-- ==== Sys2Proof/Certificates/Slice0/Obligations.lean ====
section
/-! DEFINITION. The obligations: what the block's commands do, family by family, as the spec's rules say it. -/

open Sys2Proof Sys2Proof.Machine

/-! ### The block as a whole (00, 01) -/

/-- A step takes the command at the front of the queue and runs it with the queue's rest; on an empty queue it is one TCLK edge (log entry
2). -/
def Obligations.StepRunsFront : Prop :=
  (∀ (d : Dev) (c : Instr) (rest : List Instr), step ⟨d, c :: rest⟩ = exec c ⟨d, rest⟩) ∧
  (∀ d : Dev, step ⟨d, []⟩ = .next ⟨d.tick, []⟩)

/-- Every command completes in every state and leaves the queue as it stands, so a queue of n commands is empty after n steps. R430, R432,
Table — Power states: in OFF no command but a reset has any effect. -/
def Obligations.CommandsComplete : Prop :=
  ((∀ (c : Instr) (s : State), ∃ e, Acts c s e) ∧ (∀ s : State, ∃ t, Runs s.pending.length s t ∧ t.pending = [])) ∧
  (∀ (s : State) (c : Instr), s.dev.power = 3 → isReset c = false → exec c s = .next s)

/-- R7, R8, R426: whatever a step does, a memory, its syndromes and the tables of registers keep their one canonical form, so that equal
contents are equal data, and the starts granted in a slot of the ladder never weigh more than 1.5 A. -/
def Obligations.StepsKeepInvariant : Prop :=
  ∀ s t : State, s.dev.Canonical → s.dev.ladder.used ≤ 15 → step s = .next t → t.dev.Canonical ∧ t.dev.ladder.used ≤ 15

/-- R2, R66, R87, R121, R169, R353, R398: what the reset state holds: no command waits, every memory, its syndromes and the register tables
stand in their canonical form, no start is charged to the ladder's slot, memory reads 0, no source is enabled and none is pending, and
the device stands in RUN with every pin an input. Memory that the spec does not clear reads 0 too: that is the model's choice (log entry
4). -/
def Obligations.ResetLeaves : Prop :=
  let d := State.reset.dev
  State.reset.pending = [] ∧ d.Canonical ∧ d.ladder.used ≤ 15 ∧
  (∀ id off, d.peek id off = 0) ∧ (∀ a, (∃ id off, a = memBase id + off) → d.synd a = 0) ∧
  (∀ n, n < 512 → d.rb (Reg.icSrc n) 0 = false ∧ (d.pend n).count = 0) ∧ d.rb Reg.icCtl 0 = false ∧
  d.reg Reg.sysId = 0x744000B0 ∧ d.power = 0 ∧ d.clocked = true ∧
  (∀ k, k < 128 → d.reg (Reg.pinkCfg k) = 0x201 ∧ d.reg (Reg.pinkFunc k) = 0)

..............................

● Problem requirements
Give back, unchanged, every line from the one with "State.reset.pending = []" to the end of the entries above.

● Solved problem
  State.reset.pending = [] ∧ d.Canonical ∧ d.ladder.used ≤ 15 ∧
  (∀ id off, d.peek id off = 0) ∧ (∀ a, (∃ id off, a = memBase id + off) → d.synd a = 0) ∧
  (∀ n, n < 512 → d.rb (Reg.icSrc n) 0 = false ∧ (d.pend n).count = 0) ∧ d.rb Reg.icCtl 0 = false ∧
  d.reg Reg.sysId = 0x744000B0 ∧ d.power = 0 ∧ d.clocked = true ∧
  (∀ k, k < 128 → d.reg (Reg.pinkCfg k) = 0x201 ∧ d.reg (Reg.pinkFunc k) = 0)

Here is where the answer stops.